Saved data entries
+ + + + + + +
/-- The bench spans of a slice on a tile, as device addresses: its contexts, and what the core registers name for it. -/
def Dev.benchSpans (d : Dev) (t s : Nat) : List (Nat × Nat) :=
  let base := fun i line => 0x020000000000 + t * 0x10000000 + i * 0x01000000 + line * 64
  let own := ((look ⟨[], [], [], [], [], [], 0⟩ d.sched t).ctxs.filter fun c => c.slice == s && c.stage != .saved).flatMap fun c =>
    c.roles.map fun r => (base r.core r.lo, base r.core (r.lo + c.lines))
  let regs := (List.range 17).filterMap fun k =>
    let r := Reg.KNEAD_CONTEXT t k
    if d.getF r F.KNEAD_CONTEXT_SLICE == s then
      (d.logicalOf t k).map fun i => (base i (d.getF r F.KNEAD_CONTEXT_BENCH_LO), base i (d.getF r F.KNEAD_CONTEXT_BENCH_HI))
    else none
  own ++ regs

/-- The upper copy of a PROMOTE lies where the owner may have it (reason 4). -/
def Dev.upperOk (d : Dev) (t : Nat) (o : Obj) (tier a : Nat) : Bool :=
  let hi := a + o.pages * 4096
  match tier with
  | 0 => (d.benchSpans t o.owner).any fun r => decide (r.1 ≤ a) && decide (hi ≤ r.2)
  | 1 => let (lo, top) := d.pantryRegion o.owner t; decide (pantryAt t lo ≤ a) && decide (hi ≤ pantryAt t top)
  | _ => a / 2 ^ 37 == t && (hi - 1) / 2 ^ 37 == t && d.inPrivate o.owner a hi

/-- The home of an object lies where the owner may have it (reason 4): a T2 home in the owner's ranges. -/
def Dev.homeOk (d : Dev) (o : Obj) : Bool :=
  if o.homeTier == 2 then
    let rs := (d.ranges.filter fun r => r.slice == o.owner).map fun r => (r.lo, r.hi)
    covered rs (rs.length + 1) o.homeAddr (o.homeAddr + o.pages * 4096)
  else true

/-- The descriptor image a DEFINE names. -/
def Dev.defineImage (d : Dev) (c : TierCmd) : Obj :=
  match d.place c.addr with
  | some p => objOf (d.bytes p 64)
  | none => objOf []

/-- The checks of Table 08.10, in order of reason. -/
def Dev.tierCheck (d : Dev) (t : Nat) (c : TierCmd) : Option Nat :=
  let s := c.slice
  if c.reserved then some 1
  else if c.op == 1 then
    let o := d.defineImage c
    let inPantry := decide (pantryAt t 0 ≤ c.addr) && decide (c.addr + 64 ≤ pantryAt t 0x04000000)
    if !o.zeroOk || decide (o.homeTier < 2) || decide (o.homeTier > 4) || o.pages == 0 || decide (o.pages > 2 ^ 20) || o.homeAddr % 4096 != 0 then some 1
    else if c.objId / 2 ^ 20 % 8 != t || c.objId / 2 ^ 23 % 2 != 0 || o.id != c.objId then some 2
    else if o.owner != s then some 3
    else if !(inPantry || inReserve c.addr) || !d.homeOk o then some 4
    else if (d.obj t (c.objId % 2 ^ 20)).state != 0 then some 5
    else if decide ((d.ownObjs t s).length + 1 > d.quota s 28) || (decide (o.homeTier ≥ 3) && decide (d.homePages t s o.homeTier + o.pages > d.quota s (quotaOff o.homeTier))) ||
        (d.poolFree t o.pages).isNone then some 6
    else none
  else match d.objOfId t c.objId with
    | none => some 2
    | some (_, o) =>
      if !o.admits s || ((c.op == 2 || c.op == 6) && o.owner != s) then some 3
      else if c.op == 3 && (!d.upperOk t o c.tier c.addr || !d.homeOk o) then some 4
      else if c.op == 2 && (o.refMask != 0 || o.upper) then some 5
      else none
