/-- BRAID_ACK_ARRIVE: writes up to CUM_SEQ end OK; RET and GRANT are credits. -/
def braidAckArriveEffect (d : Dev) : Dev :=
  match d.takeArrived (· == 9) with
  | none => d
  | some (p, d) =>
    if d.stale p then d.braidCount Reg.BRAID_STALE_DROP 1 else
    let n := pktSrc p
    let cum := hdrBits (hdr p) 32 32
    let x := d.pair n
    let d := d.setPair n { x with credits := x.credits + hdrBits (hdr p) 64 10 + hdrBits (hdr p) 74 11 }
    let done := d.braid.ops.filter fun o => o.node == n && o.isWrite && decide ((cum + 2 ^ 32 - o.seq) % 2 ^ 32 < 2 ^ 31)
    (done.foldl (fun (d : Dev) o => d.opEnd o 0 []) d).braidShow
def execBraidAckArrive (s : State) : Host.Outcome State Fault Refusal := ran s braidAckArriveEffect

/-- BRAID_REFUSE_ARRIVE: the named write ends with its status. -/
def braidRefuseArriveEffect (d : Dev) : Dev :=
  match d.takeArrived (· == 10) with
  | none => d
  | some (p, d) =>
    if d.stale p then d.braidCount Reg.BRAID_STALE_DROP 1 else
    match d.braid.ops.find? fun o => o.isWrite && o.node == pktSrc p && o.seq == hdrBits (hdr p) 32 32 with
    | none => d
    | some o => (d.opEnd o (hdrBits (hdr p) 64 4) []).braidShow
def execBraidRefuseArrive (s : State) : Host.Outcome State Fault Refusal := ran s braidRefuseArriveEffect

/-! ## Timeouts, death, epochs (R365, R376, R377) -/

/-- The operation with the least of a time. -/
def earliest (f : BraidOp → Nat) (l : List BraidOp) : Option BraidOp :=
  l.foldl (fun m o => match m with | none => some o | some b => if f o < f b then some o else some b) none

/-- BRAID_RETRY_TIMEOUT: device time moves to the next retry instant, and that operation is sent again. -/
def braidRetryTimeoutEffect (d : Dev) : Dev :=
  match earliest (·.last) d.braid.ops with
  | none => d
  | some o =>
    let d := d.advanceTo (o.last + d.getF Reg.BRAID_CFG F.BRAID_CFG_RETRY * 5000)
    let d := d.modBraid fun x => { x with ops := x.ops.map fun y => if y.id == o.id then { y with last := d.now } else y }
    (d.braidOut (d.opPacket o false)).braidCount Reg.BRAID_RETRANSMIT 1
def execBraidRetryTimeout (s : State) : Host.Outcome State Fault Refusal := ran s braidRetryTimeoutEffect

/-- DEAD_US in units of 0.2 ns. -/
def Dev.deadU (d : Dev) : Nat := (40 + 20 * (d.getF Reg.BRAID_CFG F.BRAID_CFG_STAGES - 1)) * 5000
/-- DEAD_TARGET_TIMEOUT: device time moves to the next such instant; the operation fails and its pair is dead. -/
def deadTargetTimeoutEffect (d : Dev) : Dev :=
  match earliest (·.first) d.braid.ops with
  | none => d
  | some o =>
    let d := d.advanceTo (o.first + d.deadU)
    let d := d.setPair o.node { d.pair o.node with dead := true }
    let mine := d.braid.ops.filter fun x => x.node == o.node
    let d := mine.foldl (fun (d : Dev) x => d.opEnd x 8 []) d
    let det := if o.kind == .read then 0xFFFFFFFF + o.seq * 2 ^ 32 else o.seq
    ((d.raise 0xA004 0xFF braidSwitch o.node det).braidCount Reg.BRAID_DEAD_TARGET 1).braidShow
def execDeadTargetTimeout (s : State) : Host.Outcome State Fault Refusal := ran s deadTargetTimeoutEffect

/-- The device's own packets of an earlier epoch that have not left are dropped: from then on it sends only the new one. -/
def Dev.dropOwn (d : Dev) : Dev :=
  let keep := fun (p : Bytes) => pktSrc p != d.braidNode || !d.stale p
  let d := d.modBraid fun x => { x with outbox := x.outbox.filter keep }
  ((List.finRange 8).filter fun b => d.portOn (.braid b)).foldl (fun (d : Dev) b =>
    let d := (List.range 8).foldl (fun (d : Dev) q =>
      let x := d.port (.braid b)
      d.setPort (.braid b) (x.setQueue q { x.queue q with items := (x.queue q).items.filter fun i => keep i.body })) (d.portSync (.braid b))
    d.portSync (.braid b)) d
/-- A new epoch: every pair starts again (R377). -/
def Dev.braidNewEpoch (d : Dev) (n : Nat) : Dev :=
  let d := d.setF Reg.BRAID_EPOCH F.BRAID_EPOCH_EPOCH n
  let d := d.braid.ops.foldl (fun (d : Dev) o => d.opEnd o 10 []) d
  (d.dropOwn.modBraid fun x => { x with pairs := [], dests := [], granted := 0 }).braidShow

/-- ALIAS_WRITE: by the system steward only (R352, R383). -/
def aliasWriteEffect (m : Master) (n : Nat) (v : BitVec 16) (d : Dev) : Dev :=
  if m != systemSteward then d else d.setF (Reg.BRAID_ALIAS (n / 4)) ⟨16 * (n % 4), 16⟩ v.toNat
def execAliasWrite (m : Master) (n : Fin 4096) (v : BitVec 16) (s : State) : Host.Outcome State Fault Refusal := ranFrom m s (aliasWriteEffect m n v)
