-- ==== Sys2Proof/Machine/Operands.lean ====
section
/-! DEFINITION. Operands: operand forms. The fields an instruction uses and how they are checked (R146, R158), register
reads and writes of a Knead core, the loaf header, the pass and DMA descriptors, bench lines relative to a context. -/
namespace Sys2Proof.Machine

/-- What an instruction's 5-bit field names: nothing, a scalar, a vector or a mask register, or a code. -/
inductive FieldUse where
  | none | x | v | mk | code
  deriving DecidableEq, Repr

/-- The fields an opcode uses: D, A, B, C, whether M, and the bits of IMM (R146, Table 06.3). -/
structure KUse where
  d : FieldUse
  a : FieldUse
  b : FieldUse
  c : FieldUse
  m : Bool
  imm : Nat
  deriving DecidableEq, Repr

/-- An unused field is nonzero (reason 1). -/
def FieldUse.unusedBad (u : FieldUse) (v : BitVec 5) : Bool := match u with | .none => v != 0#5 | _ => false
/-- A register field is out of range (reason 2): 16 scalar and 8 mask registers. -/
def FieldUse.rangeBad (u : FieldUse) (v : BitVec 5) : Bool :=
  match u with | .x => decide (v.toNat ≥ 16) | .mk => decide (v.toNat ≥ 8) | _ => false
/-- A destination field is out of range or names M0 or X0 (reason 2). -/
def FieldUse.destBad (u : FieldUse) (v : BitVec 5) : Bool :=
  match u with | .x => v == 0#5 || decide (v.toNat ≥ 16) | .mk => v == 0#5 || decide (v.toNat ≥ 8) | _ => false

/-- The checks of an instruction word alone (R158): reason 1, then reason 2, of Table 06.7; `dst` says that D is a destination. -/
def wordCheck (u : KUse) (dst : Bool) (f : KFields) (codesOk : Bool) : Option Nat :=
  if f.rsv != 0#1 || u.d.unusedBad f.d || u.a.unusedBad f.a || u.b.unusedBad f.b || u.c.unusedBad f.c ||
      (!u.m && f.m != 0#3) || f.imm &&& ~~~(BitVec.ofNat 32 u.imm) != 0#32 || !codesOk then some 1
  else if (if dst then u.d.destBad f.d else u.d.rangeBad f.d) || u.a.rangeBad f.a || u.b.rangeBad f.b || u.c.rangeBad f.c then some 2
  else none

/-- Every bit of IMM. -/
def immAll : Nat := 0xFFFFFFFF

/-! ## Registers of a core (R146) -/

/-- A scalar register; X0 reads as zero. -/
def KneadCore.rx (c : KneadCore) (r : BitVec 5) : BitVec 64 := if r == 0#5 then 0#64 else look 0#64 c.x r.toNat
/-- Write a scalar register; X0 keeps zero. -/
def KneadCore.wx (c : KneadCore) (r : BitVec 5) (v : BitVec 64) : KneadCore :=
  if r == 0#5 then c else { c with x := store 0#64 c.x r.toNat v }

/-- 256 lanes of zero. -/
def zeroLanes : List (BitVec 32) := List.replicate 256 0#32
/-- A vector register. -/
def KneadCore.rv (c : KneadCore) (r : BitVec 5) : List (BitVec 32) := look zeroLanes c.v r.toNat
/-- A mask register; M0 reads as all ones. -/
def KneadCore.rm (c : KneadCore) (r : Nat) : BitVec 256 := if r == 0 then BitVec.allOnes 256 else look 0#256 c.m r
/-- Lane i of a register's lanes. -/
def lane (l : List (BitVec 32)) (i : Nat) : BitVec 32 := l.getD i 0#32

/-- Bits of a 256-bit mask from a test of each lane. -/
def maskOf (p : Nat → Bool) : BitVec 256 := BitVec.ofNat 256 ((List.range 256).foldl (fun s i => if p i then s + 2 ^ i else s) 0)

/-- Write the lanes of a vector register that the mask enables; `inp` marks lanes whose non-finite value came in from
outside the operation (R109). A lane whose mask bit is 0 keeps its old value (R150). -/
def KneadCore.wv (c : KneadCore) (r : BitVec 5) (mk : BitVec 256) (new : List (BitVec 32)) (inp : BitVec 256) : KneadCore :=
  let old := c.rv r
  let l := (List.range 256).map fun i => if mk.getLsbD i then lane new i else lane old i
  { c with v := store zeroLanes c.v r.toNat l
           vin := store 0#256 c.vin r.toNat ((inp &&& mk) ||| (look 0#256 c.vin r.toNat &&& ~~~mk)) }

/-- Write the bits of a mask register that the write mask enables. -/
def KneadCore.wm (c : KneadCore) (r : Nat) (mk : BitVec 256) (new : BitVec 256) : KneadCore :=
  if r == 0 then c else { c with m := store 0#256 c.m r ((new &&& mk) ||| (c.rm r &&& ~~~mk)) }

/-! ## The bench under a context (R141) -/

/-- Lines of the bench. -/
def benchLines : Nat := 196608
/-- n lines from a field lie in the context and in the bench (R141). -/
def Ctx.holds (x : Ctx) (line n : Nat) : Bool := decide (x.lo + line + n ≤ x.hi) && decide (x.lo + line + n ≤ benchLines)
/-- The store place of a line that a loaf names. -/
def Ctx.at_ (x : Ctx) (t k line : Nat) : Nat := benchAt t k ((x.lo + line) * 64)

/-- The context of a core by its registers (Table 06.11). -/
def Dev.kneadCtx (d : Dev) (t k : Nat) : Ctx :=
  let r := Reg.KNEAD_CONTEXT t k
  ⟨d.getF r F.KNEAD_CONTEXT_BENCH_LO, d.getF r F.KNEAD_CONTEXT_BENCH_HI, d.getF r F.KNEAD_CONTEXT_SLICE,
   d.getF r F.KNEAD_CONTEXT_CTR_LO, d.getF r F.KNEAD_CONTEXT_CTR_N, d.getF (Reg.KNEAD_CONTEXT_ID t k) F.KNEAD_CONTEXT_ID_CTX_ID⟩

/-- A loaf header from its 64 bytes (Table 06.1). -/
def loafHdr (l : Bytes) : LoafHdr :=
  ⟨leAt l 0 4, leAt l 4 1, leAt l 5 1, leAt l 8 4, leAt l 12 4, leAt l 16 2, leAt l 18 2, leAt l 20 2, leAt l 22 2, leAt l 24 2, leAt l 26 2⟩

/-- Bits of a word read from a string, lowest first. -/
def bitsAt (l : Bytes) (byteOff lo w : Nat) : Nat := leAt l byteOff 8 / 2 ^ lo % 2 ^ w

/-- A pass descriptor from its 64 bytes (Table 05.6); `zeroOk` says that every field marked zero is zero. -/
def passDesc (l : Bytes) : PassDesc :=
  let b := bitsAt l
  { mode := b 0 0 2, fmtA := b 0 4 4, fmtB := b 0 8 4, init := b 0 12 3, fin := b 0 15 2, outFmt := b 0 17 3, sround := b 0 20 1 == 1,
    tileId := b 0 32 16, descId := b 0 48 16, kChunks := b 8 0 16, kStart := b 8 16 16, kTail := b 8 32 6, mValid := b 8 40 9,
    nValid := b 8 56 8, aBase := b 16 0 18, aStride := b 16 18 16, aScale := b 16 34 18, aScaleStride := b 16 52 12,
    bBase := b 24 0 18, bStride := b 24 18 16, bScale := b 24 34 18, bScaleStride := b 24 52 12,
    cBase := b 32 0 18, cStride := b 32 18 16, parkBase := b 32 34 18, dBase := b 40 0 18, dStride := b 40 18 16,
    rqMult := codeInt 32 (b 48 0 32), rqShift := b 48 32 6, rqZero := codeInt 8 (b 48 38 8), gain := b 48 46 6,
    aPair := b 56 0 18, bPair := b 56 18 18, cdPair := b 56 36 18, word7 := leAt l 56 8,
    zeroOk := b 0 2 2 == 0 && b 0 21 11 == 0 && b 8 38 2 == 0 && b 8 49 7 == 0 && b 32 52 12 == 0 && b 40 34 30 == 0 && b 48 52 12 == 0 && b 56 54 10 == 0 }

/-- A DMA descriptor from its 32 bytes (Table 06.5). Bit 17 of word 0 is IRQ of a signal core (R281). -/
def dmaDesc (l : Bytes) : DmaDesc :=
  let b := bitsAt l
  { src := b 0 0 3, dst := b 0 3 3, counter := b 0 6 10, sig := b 0 16 1 == 1, irq := b 0 17 1 == 1, route := b 0 32 16,
    srcAddr := leAt l 8 8, dstAddr := leAt l 16 8, rows := b 24 0 16, rowLines := b 24 16 16, srcStride := b 24 32 16, dstStride := b 24 48 16,
    zeroOk := b 0 18 14 == 0 && b 0 48 16 == 0 }

/-- The last line a side of a descriptor reaches, relative to its first (Table 06.5). -/
def DmaDesc.extent (x : DmaDesc) (stride : Nat) : Nat := (x.rows - 1) * stride + x.rowLines

/-- The rows of the destination overlap (reason 5 of Table 06.8). -/
def DmaDesc.overlaps (x : DmaDesc) : Bool := decide (x.rows > 1) && decide (x.dstStride < x.rowLines)

end Sys2Proof.Machine
end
+ + + + + + +
Problem to solve
Read the data above and pull out each line that holds the string "instruction".

Response box
/-! DEFINITION. Operands: operand forms. The fields an instruction uses and how they are checked (R146, R158), register
/-- What an instruction's 5-bit field names: nothing, a scalar, a vector or a mask register, or a code. -/
/-- The checks of an instruction word alone (R158): reason 1, then reason 2, of Table 06.7; `dst` says that D is a destination. -/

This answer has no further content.